[Work instructions] Starting at the first line of the entries below, output every line exactly, up to and including the line with "b).dl = b.pl := rfl".

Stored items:
/-! ### latchFrame -/

@[simp] theorem latchFrame_cfg  (b : Block) : (latchFrame b).cfg = b.cfg := rfl
@[simp] theorem latchFrame_rxs  (b : Block) : (latchFrame b).rxs = b.rxs := rfl
@[simp] theorem latchFrame_cur  (b : Block) : (latchFrame b).cur = b.cur := rfl
@[simp] theorem latchFrame_pk  (b : Block) : (latchFrame b).pk = b.pk := rfl
@[simp] theorem latchFrame_pl  (b : Block) : (latchFrame b).pl = b.pl := rfl
@[simp] theorem latchFrame_pbuf  (b : Block) : (latchFrame b).pbuf = b.pbuf := rfl
@[simp] theorem latchFrame_cchk  (b : Block) : (latchFrame b).cchk = b.cchk := rfl
@[simp] theorem latchFrame_prdy  (b : Block) : (latchFrame b).prdy = true := rfl
@[simp] theorem latchFrame_dk  (b : Block) : (latchFrame b).dk = b.pk := rfl
@[simp] theorem latchFrame_dl  (b : Block) : (latchFrame b).dl = b.pl := rfl
@[simp] theorem latchFrame_dbuf  (b : Block) : (latchFrame b).dbuf = bufWrite b.dbuf 0 (b.pbuf.take b.pl.toNat) := rfl
@[simp] theorem latchFrame_lerr  (b : Block) : (latchFrame b).lerr = b.lerr := rfl
@[simp] theorem latchFrame_txb  (b : Block) : (latchFrame b).txb = b.txb := rfl
@[simp] theorem latchFrame_txbuf  (b : Block) : (latchFrame b).txbuf = b.txbuf := rfl
@[simp] theorem latchFrame_txlen  (b : Block) : (latchFrame b).txlen = b.txlen := rfl
@[simp] theorem latchFrame_txchk  (b : Block) : (latchFrame b).txchk = b.txchk := rfl
@[simp] theorem latchFrame_idle  (b : Block) : (latchFrame b).idle = b.idle := rfl
@[simp] theorem latchFrame_trace  (b : Block) : (latchFrame b).trace = b.trace := rfl

/-! ### clearReady -/

@[simp] theorem clearReady_cfg  (b : Block) : (clearReady b).cfg = b.cfg := rfl
@[simp] theorem clearReady_rxs  (b : Block) : (clearReady b).rxs = b.rxs := rfl
@[simp] theorem clearReady_cur  (b : Block) : (clearReady b).cur = b.cur := rfl
@[simp] theorem clearReady_pk  (b : Block) : (clearReady b).pk = b.pk := rfl
@[simp] theorem clearReady_pl  (b : Block) : (clearReady b).pl = b.pl := rfl
@[simp] theorem clearReady_pbuf  (b : Block) : (clearReady b).pbuf = b.pbuf := rfl
@[simp] theorem clearReady_cchk  (b : Block) : (clearReady b).cchk = b.cchk := rfl
@[simp] theorem clearReady_prdy  (b : Block) : (clearReady b).prdy = false := rfl
@[simp] theorem clearReady_dk  (b : Block) : (clearReady b).dk = b.dk := rfl
@[simp] theorem clearReady_dl  (b : Block) : (clearReady b).dl = b.dl := rfl
@[simp] theorem clearReady_dbuf  (b : Block) : (clearReady b).dbuf = b.dbuf := rfl
@[simp] theorem clearReady_lerr  (b : Block) : (clearReady b).lerr = b.lerr := rfl
@[simp] theorem clearReady_txb  (b : Block) : (clearReady b).txb = b.txb := rfl
@[simp] theorem clearReady_txbuf  (b : Block) : (clearReady b).txbuf = b.txbuf := rfl
@[simp] theorem clearReady_txlen  (b : Block) : (clearReady b).txlen = b.txlen := rfl
@[simp] theorem clearReady_txchk  (b : Block) : (clearReady b).txchk = b.txchk := rfl
@[simp] theorem clearReady_idle  (b : Block) : (clearReady b).idle = b.idle := rfl
@[simp] theorem clearReady_trace  (b : Block) : (clearReady b).trace = b.trace := rfl

/-! ### setBusy -/

@[simp] theorem setBusy_cfg  (b : Block) : (setBusy b).cfg = b.cfg := rfl
@[simp] theorem setBusy_rxs  (b : Block) : (setBusy b).rxs = b.rxs := rfl
@[simp] theorem setBusy_cur  (b : Block) : (setBusy b).cur = b.cur := rfl
@[simp] theorem setBusy_pk  (b : Block) : (setBusy b).pk = b.pk := rfl
@[simp] theorem setBusy_pl  (b : Block) : (setBusy b).pl = b.pl := rfl
@[simp] theorem setBusy_pbuf  (b : Block) : (setBusy b).pbuf = b.pbuf := rfl
@[simp] theorem setBusy_cchk  (b : Block) : (setBusy b).cchk = b.cchk := rfl
@[simp] theorem setBusy_prdy  (b : Block) : (setBusy b).prdy = b.prdy := rfl
@[simp] theorem setBusy_dk  (b : Block) : (setBusy b).dk = b.dk := rfl
@[simp] theorem setBusy_dl  (b : Block) : (setBusy b).dl = b.dl := rfl
@[simp] theorem setBusy_dbuf  (b : Block) : (setBusy b).dbuf = b.dbuf := rfl
@[simp] theorem setBusy_lerr  (b : Block) : (setBusy b).lerr = b.lerr := rfl
@[simp] theorem setBusy_txb  (b : Block) : (setBusy b).txb = true := rfl
@[simp] theorem setBusy_txbuf  (b : Block) : (setBusy b).txbuf = b.txbuf := rfl
@[simp] theorem setBusy_txlen  (b : Block) : (setBusy b).txlen = b.txlen := rfl
@[simp] theorem setBusy_txchk  (b : Block) : (setBusy b).txchk = b.txchk := rfl
@[simp] theorem setBusy_idle  (b : Block) : (setBusy b).idle = b.idle := rfl
@[simp] theorem setBusy_trace  (b : Block) : (setBusy b).trace = b.trace := rfl

/-! ### clearBusy -/

@[simp] theorem clearBusy_cfg  (b : Block) : (clearBusy b).cfg = b.cfg := rfl
@[simp] theorem clearBusy_rxs  (b : Block) : (clearBusy b).rxs = b.rxs := rfl
@[simp] theorem clearBusy_cur  (b : Block) : (clearBusy b).cur = b.cur := rfl
@[simp] theorem clearBusy_pk  (b : Block) : (clearBusy b).pk = b.pk := rfl
@[simp] theorem clearBusy_pl  (b : Block) : (clearBusy b).pl = b.pl := rfl
@[simp] theorem clearBusy_pbuf  (b : Block) : (clearBusy b).pbuf = b.pbuf := rfl
@[simp] theorem clearBusy_cchk  (b : Block) : (clearBusy b).cchk = b.cchk := rfl
@[simp] theorem clearBusy_prdy  (b : Block) : (clearBusy b).prdy = b.prdy := rfl
@[simp] theorem clearBusy_dk  (b : Block) : (clearBusy b).dk = b.dk := rfl
@[simp] theorem clearBusy_dl  (b : Block) : (clearBusy b).dl = b.dl := rfl
@[simp] theorem clearBusy_dbuf  (b : Block) : (clearBusy b).dbuf = b.dbuf := rfl
@[simp] theorem clearBusy_lerr  (b : Block) : (clearBusy b).lerr = b.lerr := rfl
@[simp] theorem clearBusy_txb  (b : Block) : (clearBusy b).txb = false := rfl
@[simp] theorem clearBusy_txbuf  (b : Block) : (clearBusy b).txbuf = b.txbuf := rfl
@[simp] theorem clearBusy_txlen  (b : Block) : (clearBusy b).txlen = b.txlen := rfl
@[simp] theorem clearBusy_txchk  (b : Block) : (clearBusy b).txchk = b.txchk := rfl
@[simp] theorem clearBusy_idle  (b : Block) : (clearBusy b).idle = b.idle := rfl
@[simp] theorem clearBusy_trace  (b : Block) : (clearBusy b).trace = b.trace := rfl

/-! ### storeFrame -/

@[simp] theorem storeFrame_cfg (k len : Byte) (p : List Byte) (b : Block) : (storeFrame k len p b).cfg = b.cfg := rfl
@[simp] theorem storeFrame_rxs (k len : Byte) (p : List Byte) (b : Block) : (storeFrame k len p b).rxs = b.rxs := rfl
@[simp] theorem storeFrame_cur (k len : Byte) (p : List Byte) (b : Block) : (storeFrame k len p b).cur = b.cur := rfl
@[simp] theorem storeFrame_pk (k len : Byte) (p : List Byte) (b : Block) : (storeFrame k len p b).pk = b.pk := rfl
@[simp] theorem storeFrame_pl (k len : Byte) (p : List Byte) (b : Block) : (storeFrame k len p b).pl = b.pl := rfl
@[simp] theorem storeFrame_pbuf (k len : Byte) (p : List Byte) (b : Block) : (storeFrame k len p b).pbuf = b.pbuf := rfl
@[simp] theorem storeFrame_cchk (k len : Byte) (p : List Byte) (b : Block) : (storeFrame k len p b).cchk = b.cchk := rfl
@[simp] theorem storeFrame_prdy (k len : Byte) (p : List Byte) (b : Block) : (storeFrame k len p b).prdy = b.prdy := rfl
@[simp] theorem storeFrame_dk (k len : Byte) (p : List Byte) (b : Block) : (storeFrame k len p b).dk = b.dk := rfl
@[simp] theorem storeFrame_dl (k len : Byte) (p : List Byte) (b : Block) : (storeFrame k len p b).dl = b.dl := rfl
@[simp] theorem storeFrame_dbuf (k len : Byte) (p : List Byte) (b : Block) : (storeFrame k len p b).dbuf = b.dbuf := rfl
@[simp] theorem storeFrame_lerr (k len : Byte) (p : List Byte) (b : Block) : (storeFrame k len p b).lerr = b.lerr := rfl
@[simp] theorem storeFrame_txb (k len : Byte) (p : List Byte) (b : Block) : (storeFrame k len p b).txb = b.txb := rfl
@[simp] theorem storeFrame_txbuf (k len : Byte) (p : List Byte) (b : Block) : (storeFrame k len p b).txbuf = bufWrite b.txbuf 0 (frameOf b.cfg k len p) := rfl
@[simp] theorem storeFrame_txlen (k len : Byte) (p : List Byte) (b : Block) : (storeFrame k len p b).txlen = BitVec.ofNat 9 (len.toNat + 5) := rfl
@[simp] theorem storeFrame_txchk (k len : Byte) (p : List Byte) (b : Block) : (storeFrame k len p b).txchk = chk b.cfg (k :: len :: p) := rfl
@[simp] theorem storeFrame_idle (k len : Byte) (p : List Byte) (b : Block) : (storeFrame k len p b).idle = b.idle := rfl
@[simp] theorem storeFrame_trace (k len : Byte) (p : List Byte) (b : Block) : (storeFrame k len p b).trace = b.trace := rfl

/-! ### emitSend -/

@[simp] theorem emitSend_cfg  (b : Block) : (emitSend b).cfg = b.cfg := rfl
@[simp] theorem emitSend_rxs  (b : Block) : (emitSend b).rxs = b.rxs := rfl
@[simp] theorem emitSend_cur  (b : Block) : (emitSend b).cur = b.cur := rfl
@[simp] theorem emitSend_pk  (b : Block) : (emitSend b).pk = b.pk := rfl
@[simp] theorem emitSend_pl  (b : Block) : (emitSend b).pl = b.pl := rfl
@[simp] theorem emitSend_pbuf  (b : Block) : (emitSend b).pbuf = b.pbuf := rfl
@[simp] theorem emitSend_cchk  (b : Block) : (emitSend b).cchk = b.cchk := rfl
@[simp] theorem emitSend_prdy  (b : Block) : (emitSend b).prdy = b.prdy := rfl
@[simp] theorem emitSend_dk  (b : Block) : (emitSend b).dk = b.dk := rfl
@[simp] theorem emitSend_dl  (b : Block) : (emitSend b).dl = b.dl := rfl
@[simp] theorem emitSend_dbuf  (b : Block) : (emitSend b).dbuf = b.dbuf := rfl
@[simp] theorem emitSend_lerr  (b : Block) : (emitSend b).lerr = b.lerr := rfl
@[simp] theorem emitSend_txb  (b : Block) : (emitSend b).txb = b.txb := rfl
@[simp] theorem emitSend_txbuf  (b : Block) : (emitSend b).txbuf = b.txbuf := rfl
@[simp] theorem emitSend_txlen  (b : Block) : (emitSend b).txlen = b.txlen := rfl
@[simp] theorem emitSend_txchk  (b : Block) : (emitSend b).txchk = b.txchk := rfl
@[simp] theorem emitSend_idle  (b : Block) : (emitSend b).idle = b.idle := rfl
@[simp] theorem emitSend_trace  (b : Block) : (emitSend b).trace = b.trace ++ [.send (b.txbuf.take b.txlen.toNat)] := rfl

[Exercise response]
/-! ### latchFrame -/

@[simp] theorem latchFrame_cfg  (b : Block) : (latchFrame b).cfg = b.cfg := rfl
@[simp] theorem latchFrame_rxs  (b : Block) : (latchFrame b).rxs = b.rxs := rfl
@[simp] theorem latchFrame_cur  (b : Block) : (latchFrame b).cur = b.cur := rfl
@[simp] theorem latchFrame_pk  (b : Block) : (latchFrame b).pk = b.pk := rfl
@[simp] theorem latchFrame_pl  (b : Block) : (latchFrame b).pl = b.pl := rfl
@[simp] theorem latchFrame_pbuf  (b : Block) : (latchFrame b).pbuf = b.pbuf := rfl
@[simp] theorem latchFrame_cchk  (b : Block) : (latchFrame b).cchk = b.cchk := rfl
@[simp] theorem latchFrame_prdy  (b : Block) : (latchFrame b).prdy = true := rfl
@[simp] theorem latchFrame_dk  (b : Block) : (latchFrame b).dk = b.pk := rfl
@[simp] theorem latchFrame_dl  (b : Block) : (latchFrame b).dl = b.pl := rfl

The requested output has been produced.